Data items:
*** Block opens ***

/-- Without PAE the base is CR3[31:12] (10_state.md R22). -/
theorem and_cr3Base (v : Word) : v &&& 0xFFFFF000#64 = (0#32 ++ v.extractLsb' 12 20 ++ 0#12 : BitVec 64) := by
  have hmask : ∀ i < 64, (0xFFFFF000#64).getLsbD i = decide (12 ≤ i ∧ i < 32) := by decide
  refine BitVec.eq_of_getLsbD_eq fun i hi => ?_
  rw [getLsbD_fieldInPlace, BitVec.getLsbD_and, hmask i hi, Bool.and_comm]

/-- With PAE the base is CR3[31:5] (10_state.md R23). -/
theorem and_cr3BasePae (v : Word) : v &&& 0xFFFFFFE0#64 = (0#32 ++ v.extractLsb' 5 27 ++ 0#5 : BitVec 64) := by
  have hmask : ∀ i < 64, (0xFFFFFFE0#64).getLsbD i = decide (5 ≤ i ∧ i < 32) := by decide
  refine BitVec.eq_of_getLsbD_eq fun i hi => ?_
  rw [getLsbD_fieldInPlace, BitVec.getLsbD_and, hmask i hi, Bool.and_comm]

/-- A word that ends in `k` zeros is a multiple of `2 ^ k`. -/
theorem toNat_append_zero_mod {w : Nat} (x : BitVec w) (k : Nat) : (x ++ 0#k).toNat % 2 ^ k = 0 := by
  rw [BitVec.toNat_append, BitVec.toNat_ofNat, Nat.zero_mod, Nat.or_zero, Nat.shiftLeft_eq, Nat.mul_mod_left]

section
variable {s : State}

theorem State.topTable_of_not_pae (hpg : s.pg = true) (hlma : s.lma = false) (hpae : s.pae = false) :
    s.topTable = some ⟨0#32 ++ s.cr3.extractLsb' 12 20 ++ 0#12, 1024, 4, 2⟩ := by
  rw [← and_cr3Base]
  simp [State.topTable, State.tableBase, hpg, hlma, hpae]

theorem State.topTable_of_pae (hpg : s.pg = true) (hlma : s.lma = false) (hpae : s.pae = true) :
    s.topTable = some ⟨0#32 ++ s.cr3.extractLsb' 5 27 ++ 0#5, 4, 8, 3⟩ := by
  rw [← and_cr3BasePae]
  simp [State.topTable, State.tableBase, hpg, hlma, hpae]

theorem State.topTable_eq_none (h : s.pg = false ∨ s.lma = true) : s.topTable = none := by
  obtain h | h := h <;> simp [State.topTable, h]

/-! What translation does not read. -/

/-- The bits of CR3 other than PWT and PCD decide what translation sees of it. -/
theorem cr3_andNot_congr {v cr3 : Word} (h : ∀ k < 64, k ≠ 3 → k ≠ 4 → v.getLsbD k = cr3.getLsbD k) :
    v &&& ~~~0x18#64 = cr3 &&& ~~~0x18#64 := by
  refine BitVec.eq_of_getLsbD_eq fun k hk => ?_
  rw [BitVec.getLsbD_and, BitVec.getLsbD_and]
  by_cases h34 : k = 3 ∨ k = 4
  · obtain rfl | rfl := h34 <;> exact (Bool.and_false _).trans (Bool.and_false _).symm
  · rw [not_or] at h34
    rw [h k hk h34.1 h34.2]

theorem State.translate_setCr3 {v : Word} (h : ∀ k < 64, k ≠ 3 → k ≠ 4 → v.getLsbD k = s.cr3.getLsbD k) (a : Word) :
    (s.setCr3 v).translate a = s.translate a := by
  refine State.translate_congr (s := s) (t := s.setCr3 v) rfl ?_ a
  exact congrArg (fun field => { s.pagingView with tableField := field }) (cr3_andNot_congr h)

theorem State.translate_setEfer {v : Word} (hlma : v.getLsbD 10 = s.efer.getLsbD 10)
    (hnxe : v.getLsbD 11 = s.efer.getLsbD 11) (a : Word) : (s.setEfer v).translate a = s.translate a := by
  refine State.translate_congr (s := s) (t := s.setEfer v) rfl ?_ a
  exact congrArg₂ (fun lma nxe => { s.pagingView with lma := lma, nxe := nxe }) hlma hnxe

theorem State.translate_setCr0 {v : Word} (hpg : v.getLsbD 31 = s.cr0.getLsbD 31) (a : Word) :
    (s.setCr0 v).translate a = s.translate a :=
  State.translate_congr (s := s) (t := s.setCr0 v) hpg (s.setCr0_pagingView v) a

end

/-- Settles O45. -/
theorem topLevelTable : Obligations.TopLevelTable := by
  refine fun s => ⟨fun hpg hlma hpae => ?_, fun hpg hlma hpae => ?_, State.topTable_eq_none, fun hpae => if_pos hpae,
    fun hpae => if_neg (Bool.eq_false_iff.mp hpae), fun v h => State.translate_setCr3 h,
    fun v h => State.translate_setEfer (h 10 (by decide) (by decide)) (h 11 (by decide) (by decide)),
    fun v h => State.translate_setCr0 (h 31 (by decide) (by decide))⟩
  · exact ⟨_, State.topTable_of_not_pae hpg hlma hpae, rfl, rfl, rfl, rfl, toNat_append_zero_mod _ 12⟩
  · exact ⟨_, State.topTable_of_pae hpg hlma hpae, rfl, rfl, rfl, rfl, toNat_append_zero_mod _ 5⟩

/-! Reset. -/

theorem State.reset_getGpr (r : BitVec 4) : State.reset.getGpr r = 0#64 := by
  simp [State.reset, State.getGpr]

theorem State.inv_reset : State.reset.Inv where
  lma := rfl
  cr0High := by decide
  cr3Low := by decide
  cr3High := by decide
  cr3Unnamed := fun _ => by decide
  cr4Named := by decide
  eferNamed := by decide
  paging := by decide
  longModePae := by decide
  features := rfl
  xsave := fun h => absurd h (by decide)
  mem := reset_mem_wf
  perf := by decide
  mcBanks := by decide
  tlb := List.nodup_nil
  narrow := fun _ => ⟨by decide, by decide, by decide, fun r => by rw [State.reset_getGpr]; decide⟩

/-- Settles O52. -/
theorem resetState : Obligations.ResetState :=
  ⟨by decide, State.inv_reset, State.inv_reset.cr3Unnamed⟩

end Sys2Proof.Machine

*** Block closes ***

Aim of the task -
Copy every record above verbatim and in full.

Task solution -
/-- Without PAE the base is CR3[31:12] (10_state.md R22). -/
theorem and_cr3Base (v : Word) : v &&& 0xFFFFF000#64 = (0#32 ++ v.extractLsb' 12 20 ++ 0#12 : BitVec 64) := by
  have hmask : ∀ i < 64, (0xFFFFF000#64).getLsbD i = decide (12 ≤ i ∧ i < 32) := by decide
  refine BitVec.eq_of_getLsbD_eq fun i hi => ?_
  rw [getLsbD_fieldInPlace, BitVec.getLsbD_and, hmask i hi, Bool.and_comm]

/-- With PAE the base is CR3[31:5] (10_state.md R23). -/
theorem and_cr3BasePae (v : Word) : v &&& 0xFFFFFFE0#64 = (0#32 ++ v.extractLsb' 5 27 ++ 0#5 : BitVec 64) := by
  have hmask : ∀ i < 64, (0xFFFFFFE0#64).getLsbD i = decide (5 ≤ i ∧ i < 32) := by decide
  refine BitVec.eq_of_getLsbD_eq fun i hi => ?_
  rw [getLsbD_fieldInPlace, BitVec.getLsbD_and, hmask i hi, Bool.and_comm]

/-- A word that ends in `k` zeros is a multiple of `2 ^ k`. -/
theorem toNat_append_zero_mod {w : Nat} (x : BitVec w) (k : Nat) : (x ++ 0#k).toNat % 2 ^ k = 0 := by
  rw [BitVec.toNat_append, BitVec.toNat_ofNat, Nat.zero_mod, Nat.or_zero, Nat.shiftLeft_eq, Nat.mul_mod_left]

section
variable {s : State}

theorem State.topTable_of_not_pae (hpg : s.pg = true) (hlma : s.lma = false) (hpae : s.pae = false) :
    s.topTable = some ⟨0#32 ++ s.cr3.extractLsb' 12 20 ++ 0#12, 1024, 4, 2⟩ := by
  rw [← and_cr3Base]
  simp [State.topTable, State.tableBase, hpg, hlma, hpae]

theorem State.topTable_of_pae (hpg : s.pg = true) (hlma : s.lma = false) (hpae : s.pae = true) :
    s.topTable = some ⟨0#32 ++ s.cr3.extractLsb' 5 27 ++ 0#5, 4, 8, 3⟩ := by
  rw [← and_cr3BasePae]
  simp [State.topTable, State.tableBase, hpg, hlma, hpae]

theorem State.topTable_eq_none (h : s.pg = false ∨ s.lma = true) : s.topTable = none := by
  obtain h | h := h <;> simp [State.topTable, h]

/-! What translation does not read. -/

/-- The bits of CR3 other than PWT and PCD decide what translation sees of it. -/
theorem cr3_andNot_congr {v cr3 : Word} (h : ∀ k < 64, k ≠ 3 → k ≠ 4 → v.getLsbD k = cr3.getLsbD k) :
    v &&& ~~~0x18#64 = cr3 &&& ~~~0x18#64 := by
  refine BitVec.eq_of_getLsbD_eq fun k hk => ?_
  rw [BitVec.getLsbD_and, BitVec.getLsbD_and]
  by_cases h34 : k = 3 ∨ k = 4
  · obtain rfl | rfl := h34 <;> exact (Bool.and_false _).trans (Bool.and_false _).symm
  · rw [not_or] at h34
    rw [h k hk h34.1 h34.2]

theorem State.translate_setCr3 {v : Word} (h : ∀ k < 64, k ≠ 3 → k ≠ 4 → v.getLsbD k = s.cr3.getLsbD k) (a : Word) :
    (s.setCr3 v).translate a = s.translate a := by
  refine State.translate_congr (s := s) (t := s.setCr3 v) rfl ?_ a
  exact congrArg (fun field => { s.pagingView with tableField := field }) (cr3_andNot_congr h)

theorem State.translate_setEfer {v : Word} (hlma : v.getLsbD 10 = s.efer.getLsbD 10)
    (hnxe : v.getLsbD 11 = s.efer.getLsbD 11) (a : Word) : (s.setEfer v).translate a = s.translate a := by
  refine State.translate_congr (s := s) (t := s.setEfer v) rfl ?_ a
  exact congrArg₂ (fun lma nxe => { s.pagingView with lma := lma, nxe := nxe }) hlma hnxe

theorem State.translate_setCr0 {v : Word} (hpg : v.getLsbD 31 = s.cr0.getLsbD 31) (a : Word) :
    (s.setCr0 v).translate a = s.translate a :=
  State.translate_congr (s := s) (t := s.setCr0 v) hpg (s.setCr0_pagingView v) a

end

/-- Settles O45. -/
theorem topLevelTable : Obligations.TopLevelTable := by
  refine fun s => ⟨fun hpg hlma hpae => ?_, fun hpg hlma hpae => ?_, State.topTable_eq_none, fun hpae => if_pos hpae,
    fun hpae => if_neg (Bool.eq_false_iff.mp hpae), fun v h => State.translate_setCr3 h,
    fun v h => State.translate_setEfer (h 10 (by decide) (by decide)) (h 11 (by decide) (by decide)),
    fun v h => State.translate_setCr0 (h 31 (by decide) (by decide))⟩
  · exact ⟨_, State.topTable_of_not_pae hpg hlma hpae, rfl, rfl, rfl, rfl, toNat_append_zero_mod _ 12⟩
  · exact ⟨_, State.topTable_of_pae hpg hlma hpae, rfl, rfl, rfl, rfl, toNat_append_zero_mod _ 5⟩

/-! Reset. -/

theorem State.reset_getGpr (r : BitVec 4) : State.reset.getGpr r = 0#64 := by
  simp [State.reset, State.getGpr]

theorem State.inv_reset : State.reset.Inv where
  lma := rfl
  cr0High := by decide
  cr3Low := by decide
  cr3High := by decide
  cr3Unnamed := fun _ => by decide
  cr4Named := by decide
  eferNamed := by decide
  paging := by decide
  longModePae := by decide
  features := rfl
  xsave := fun h => absurd h (by decide)
  mem := reset_mem_wf
  perf := by decide
  mcBanks := by decide
  tlb := List.nodup_nil
  narrow := fun _ => ⟨by decide, by decide, by decide, fun r => by rw [State.reset_getGpr]; decide⟩

/-- Settles O52. -/
theorem resetState : Obligations.ResetState :=
  ⟨by decide, State.inv_reset, State.inv_reset.cr3Unnamed⟩

end Sys2Proof.Machine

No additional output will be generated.